This is what fibrocalcified hilar lymph nodes look like. The are crunchy and hard to cut with a scalpel blade. The black color is from anthrocotic pigment which is a common pigment found in smokers and people who live in a city and inhale smog. This finding alone. in more than one hilar or peri bronchial LN could be indicitive of a progessive primary TB lesion that burned out, or a reactivated or reinfected secondary TB infection that burned out.
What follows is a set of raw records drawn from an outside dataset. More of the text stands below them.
-- ==== Sys2Proof/Machine/PoseOps.lean ====
section
/-! DEFINITION. Epochs (R29), the Almanac's objects (R246 to R248), the pose ring and the pose lookup (R111 to R115). -/
namespace Sys2Proof.Machine

/-! ### Epochs -/

/-- The epoch origin, in 2^−16 ns. -/
def State.epochOrigin (s : State) : Nat := (ftOfWord (s.rd R.EPOCH_ORIGIN)).getD 0

/-- instant(n) (R29). -/
def State.instant (s : State) (n : Nat) : Nat := s.epochOrigin + n * s.rd R.EPOCH_P * ftNs

/-- instant(n − 1), for n = 0 as well (R29); 0 where it would lie before the PTP epoch. -/
def State.instantBefore (s : State) (n : Nat) : Nat := s.epochOrigin + n * s.rd R.EPOCH_P * ftNs - s.rd R.EPOCH_P * ftNs

/-- The epoch whose range data a time belongs to: the first n with instant(n) > t (R29). -/
def State.epochOf (s : State) (t : Nat) : Nat :=
  if t < s.epochOrigin then 0 else (t - s.epochOrigin) / (s.rd R.EPOCH_P * ftNs) + 1

/-- The admission lag L (R28). -/
def State.lag (s : State) : Nat := s.rd R.ADM_LAG * ftUs

/-! ### The Almanac -/

/-- What an object that was never written holds: zeros, with `CELL` = 10 in the Plate geometry records (R247). -/
def objDflt (idx : Nat) : Bytes := if idx = 0x5400 || idx = 0x5401 then toLe 32 (10 * 2 ^ 64) else []

/-- A DOMAIN object of the 0x5000 area. -/
def State.obj (s : State) (idx : Nat) : Bytes := smGet objDflt s.objs idx

/-- Write a DOMAIN object. -/
def State.setObj (s : State) (idx : Nat) (v : Bytes) : State := { s with objs := smSet objDflt s.objs idx v }

/-- The object indexes of an Almanac copy, ascending (R246, R252). -/
def almIndexes (slots c : Nat) : List Nat :=
  [0x5400 + c] ++ (List.range slots).map (fun s => 0x5410 + 0x60 * c + s) ++
  (List.range slots).map (fun s => 0x5500 + 0x60 * c + s)

/-- The stream slots of the variant (R1, R84). -/
def State.slotCount (s : State) : Nat := if s.variant = 3 then 96 else 48

/-- The length of an Almanac object. -/
def almLen (idx : Nat) : Nat := if idx < 0x5410 then 32 else if idx < 0x5500 then 128 else 1024

/-- The bytes of an Almanac object. -/
def State.almObj (s : State) (idx : Nat) : Bytes := padTo (almLen idx) (s.obj idx)

/-- The Almanac copy an epoch uses (R253). -/
def State.almOfEpoch (s : State) (n : Nat) : Nat :=
  let a := s.rd R.ALM_ACTIVE
  match s.almSw with
  | some (m, _) => if n ≤ m then 1 - a else a
  | none => a

/-- The Almanac copy in use at a time: for slices and the keep test (R253). -/
def State.almOfTime (s : State) (t : Nat) : Nat :=
  let a := s.rd R.ALM_ACTIVE
  match s.almSw with
  | some (_, u) => if t < u then 1 - a else a
  | none => a

/-- Plate geometry of a copy (R247): cell size in cm, X0 and Y0 in mm. -/
structure PlateGeom where
  cell : Nat
  x0 : Int
  y0 : Int
deriving DecidableEq, Repr

def State.geom (s : State) (c : Nat) : PlateGeom :=
  let w := leNat (s.almObj (0x5400 + c))
  { cell := bitsOf 79 64 w, x0 := sgnOf 32 (bitsOf 31 0 w), y0 := sgnOf 32 (bitsOf 63 32 w) }

/-- An FP64 field as a real. -/
def fx64 (w lo : Nat) : Fx := Fx.ofDy (fpDy fp64 (bitsOf (lo + 63) lo w))

/-- An FP32 field as a real. -/
def fx32 (w lo : Nat) : Fx := Fx.ofDy (fpDy fp32 (bitsOf (lo + 31) lo w))

/-- The 128-byte slot record of a copy (R248). -/
def State.slotRec (s : State) (c slot : Nat) : Nat := leNat (s.almObj (0x5410 + 0x60 * c + slot))

/-- The extrinsic of a slot (R248).
[DEDUCED, log entry 27] -/
def State.extrinsic (s : State) (c slot : Nat) : Pose :=
  let w := s.slotRec c slot
  { q := { w := fx64 w 0, x := fx64 w 64, y := fx64 w 128, z := fx64 w 192 },
    x := { x := fx64 w 256, y := fx64 w 320, z := fx64 w 384 } }

/-- A point of R90 as a vector. -/
def Pt.vec (p : Pt) : V3 :=
  { x := Fx.ofDy (fpDy fp32 p.x), y := Fx.ofDy (fpDy fp32 p.y), z := Fx.ofDy (fpDy fp32 p.z) }

/-! ### The pose ring -/

/-- An entry of the ring as a reader takes it (R111). -/
structure RingEnt where
  t : Nat
  seqNo : Nat
  rst : Bool
  pose : Pose
  vel : V3
  rate : V3
deriving DecidableEq, Repr

/-- The local address of the entry with sequence number `q` (R111). -/
def State.ringAddr (s : State) (q : Nat) : Nat := 0x12000000000 + s.rd R.PR_BASE + 128 * (q % 512)

/-- The full time in the low 128 bits of a record, its nanoseconds taken as they stand. -/
def ftLow (w : Nat) : Nat := (bitsOf 63 0 w * 1000000000 + bitsOf 95 64 w) * 65536 + bitsOf 111 96 w

/-- A ring entry from its 128 bytes. -/
def ringEnt (w : Nat) : RingEnt :=
  { t := ftLow w, seqNo := bitsOf 831 768 w, rst := w.testBit 898,
    pose := { q := { w := fx64 w 320, x := fx64 w 384, y := fx64 w 448, z := fx64 w 512 },
              x := { x := fx64 w 128, y := fx64 w 192, z := fx64 w 256 } },
    vel := { x := fx32 w 576, y := fx32 w 608, z := fx32 w 640 },
    rate := { x := fx32 w 672, y := fx32 w 704, z := fx32 w 736 } }

/-- Read one entry as an agent, in one access: `none` when it is not `VALID` or poisoned (R111, R416). -/
def State.readRing (s : State) (agent q : Nat) : Option RingEnt × State :=
  let r := s.readMem agent (s.ringAddr q) 128
  let w := leNat r.data
  if r.st ≠ .ok || r.poison || !w.testBit 896 then (none, r.s) else (some (ringEnt w), r.s)

/-- Entries on both sides of a time: the newest valid one not later than `t`, and the oldest valid one after it. -/
structure Around where
  e : Option RingEnt
  f : Option RingEnt
  s : State

/-- Walk the ring from sequence number `q` down, at most `n` entries. -/
def walkRing (agent t : Nat) : Nat → Nat → Option RingEnt → State → Around
  | 0, _, f, s => { e := none, f := f, s := s }
  | n + 1, q, f, s =>
    match s.readRing agent q with
    | (some x, s1) =>
      if x.t ≤ t then { e := some x, f := f, s := s1 }
      else if q = 0 then { e := none, f := some x, s := s1 }
      else walkRing agent t n (q - 1) (some x) s1
    | (none, s1) => if q = 0 then { e := none, f := f, s := s1 } else walkRing agent t n (q - 1) f s1

/-- The entries around a time. -/
def State.around (s : State) (agent t : Nat) : Around :=
  if s.talus.accepted then walkRing agent t 512 (s.rd R.PR_HEAD) none s else { e := none, f := none, s := s }

/-- The difference of two times in seconds. -/
def secs (a b : Nat) : Fx := Fx.ofRat ((a : Int) - (b : Int)) ftSec

/-- Extrapolation from an entry (R113). -/
def extrapolate (g : RingEnt) (t : Nat) : Pose :=
  let d := secs t g.t
  { q := Quat.mul g.pose.q (Quat.exp (V3.smul d g.rate)),
    x := V3.add g.pose.x (V3.smul d (Quat.rotate g.pose.q g.vel)) }

/-- How a lookup resolved. -/
inductive LookupKind where
  | interp | fromBefore | fromAfter | none
deriving DecidableEq, Repr

/-- A pose lookup's result (R113): the pose, how it resolved, the sequence number of the entry it came from, the entry's
time, and the state after the reads. -/
structure Lookup where
  pose : Pose
  kind : LookupKind
  src : Option Nat
  srcT : Nat
  s : State

/-- P(t) (R113).
[DEDUCED, log entry 24] -/
def State.lookup (s : State) (agent t : Nat) : Lookup :=
  let a := s.around agent t
  match a.e, a.f with
  | some e, some f =>
    if f.t - e.t ≤ s.rd R.PR_GAP_MAX * ftUs && !f.rst then
      { pose := Pose.lerp e.pose f.pose (Fx.ofRat ((t : Int) - (e.t : Int)) ((f.t : Int) - (e.t : Int))), kind := .interp,
        src := some e.seqNo, srcT := e.t, s := a.s }
    else { pose := extrapolate e t, kind := .fromBefore, src := some e.seqNo, srcT := e.t, s := a.s }
  | some e, none => { pose := extrapolate e t, kind := .fromBefore, src := some e.seqNo, srcT := e.t, s := a.s }
  | none, some f => { pose := extrapolate f t, kind := .fromAfter, src := some f.seqNo, srcT := f.t, s := a.s }
  | none, none => { pose := .ident, kind := .none, src := none, srcT := 0, s := a.s }

/-- The newest valid entry, from the head down. -/
def newestValid (agent : Nat) : Nat → Nat → State → Option RingEnt × State
  | 0, _, s => (none, s)
  | n + 1, q, s =>
    match s.readRing agent q with
    | (some x, s1) => (some x, s1)
    | (none, s1) => if q = 0 then (none, s1) else newestValid agent n (q - 1) s1

/-- The newest valid entry of the ring. -/
def State.ringNewest (s : State) (agent : Nat) : Option RingEnt × State :=
  if s.talus.accepted then newestValid agent 512 (s.rd R.PR_HEAD) s else (none, s)

/-- The oldest valid entry of the ring. -/
def State.ringOldest (s : State) : Option RingEnt :=
  if !s.talus.accepted then none
  else
    let h := s.rd R.PR_HEAD
    let qs := (List.range 512).map (fun i => h - (511 - i))
    (qs.filterMap (fun q => (s.readRing 0x2000 q).1)).head?

/-- A `RESET` entry lies among the accepted sequence numbers `lo` + 1 to `hi`. -/
def State.resetBetween (s : State) (lo hi : Nat) : Bool :=
  (List.range (min (hi - lo) 512)).any (fun i =>
    let w := s.leAtMem (s.ringAddr (hi - i)) 128
    w.testBit 898 && bitsOf 831 768 w = hi - i)

/-- The valid entries with sequence numbers `lo` to `hi`, ascending. -/
def State.ringSpan (s : State) (lo hi : Nat) : List RingEnt :=
  ((List.range (min (hi + 1 - lo) 512)).map (fun i => lo + i)).filterMap (fun q => (s.readRing 0x1000 q).1)

/-- The frame ID of a lookup (R255): the newest accepted `RESET` entry at or before the entry it came from, or
2^64 − 1. -/
def State.frameId (s : State) (src : Option Nat) : Nat :=
  match src with
  | none => 2 ^ 64 - 1
  | some q =>
    match (List.range (min (q + 1) 512)).find? (fun i =>
        let w := s.leAtMem (s.ringAddr (q - i)) 128
        w.testBit 898 && bitsOf 831 768 w = q - i) with
    | some i => q - i
    | none => 2 ^ 64 - 1

/-- R115: the pose of a slice brought to the side of the reset that the anchor lies on; the answer says whether it was
recomputed. -/
def State.sameSide (s : State) (anchor : Option Nat) (l : Lookup) (t : Nat) : Pose × Bool :=
  match anchor, l.src with
  | some a, some b =>
    if a < b && s.resetBetween a b then
      -- the side of the anchor ends before the first RESET after it
      let side := (s.ringSpan a b).takeWhile (fun e => e.seqNo = a || !e.rst)
      match side.getLast? with
      | some g => (extrapolate g t, true)
      | none => (l.pose, false)
    else if b < a && s.resetBetween b a then
      -- the side of the anchor begins at the last RESET not after it
      let span := s.ringSpan b a
      let lastRst := (span.filter (fun e => e.rst)).getLast?
      match lastRst with
      | some g => (extrapolate g t, true)
      | none => (l.pose, false)
    else (l.pose, false)
  | _, _ => (l.pose, false)

end Sys2Proof.Machine
end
This is the anterior view of the lungs. Here if you look closely you can see bilateral apical scarring on the upper lobes of both lungs. This finding suggest 2 possible lesions which may indicate a secondary reinfection. It is suggested the bacteria like the apex of the lung because the they require more oxygen to grow.
Oncocytoma of the Kidney
This is a pretty cool, more rare gross finding. An oncocytoma of the kidney is actually a benign tumor (non cancerous) but does cause enough issues that it needs to be surgically removed. These tumors rarely become malignant and metastasize. Sometimes this tumor can be seen on imaging because it has a very specific appearance with a central scar. The true diagnosis of an oncocytoma can not be made until it is received in the pathology laboratory and grossly and microscopically examined. The presence of a scar alone does not mean this is an oncocytoma, scars can be seen in cancerous kidney tumors as well, but it is less likely. Scars are more common in benign tumors because they are slow growing. The center of the tumor can “die off” because of lack of blood supply. In slow growing tumors, the center tissue has time to repair itself causing a scar. Because malignant tumors are usually faster growing the center dies and does not have time to heal itself before it is surgically removed. Malignant tumors can have a central area of necrosis or dead tissue.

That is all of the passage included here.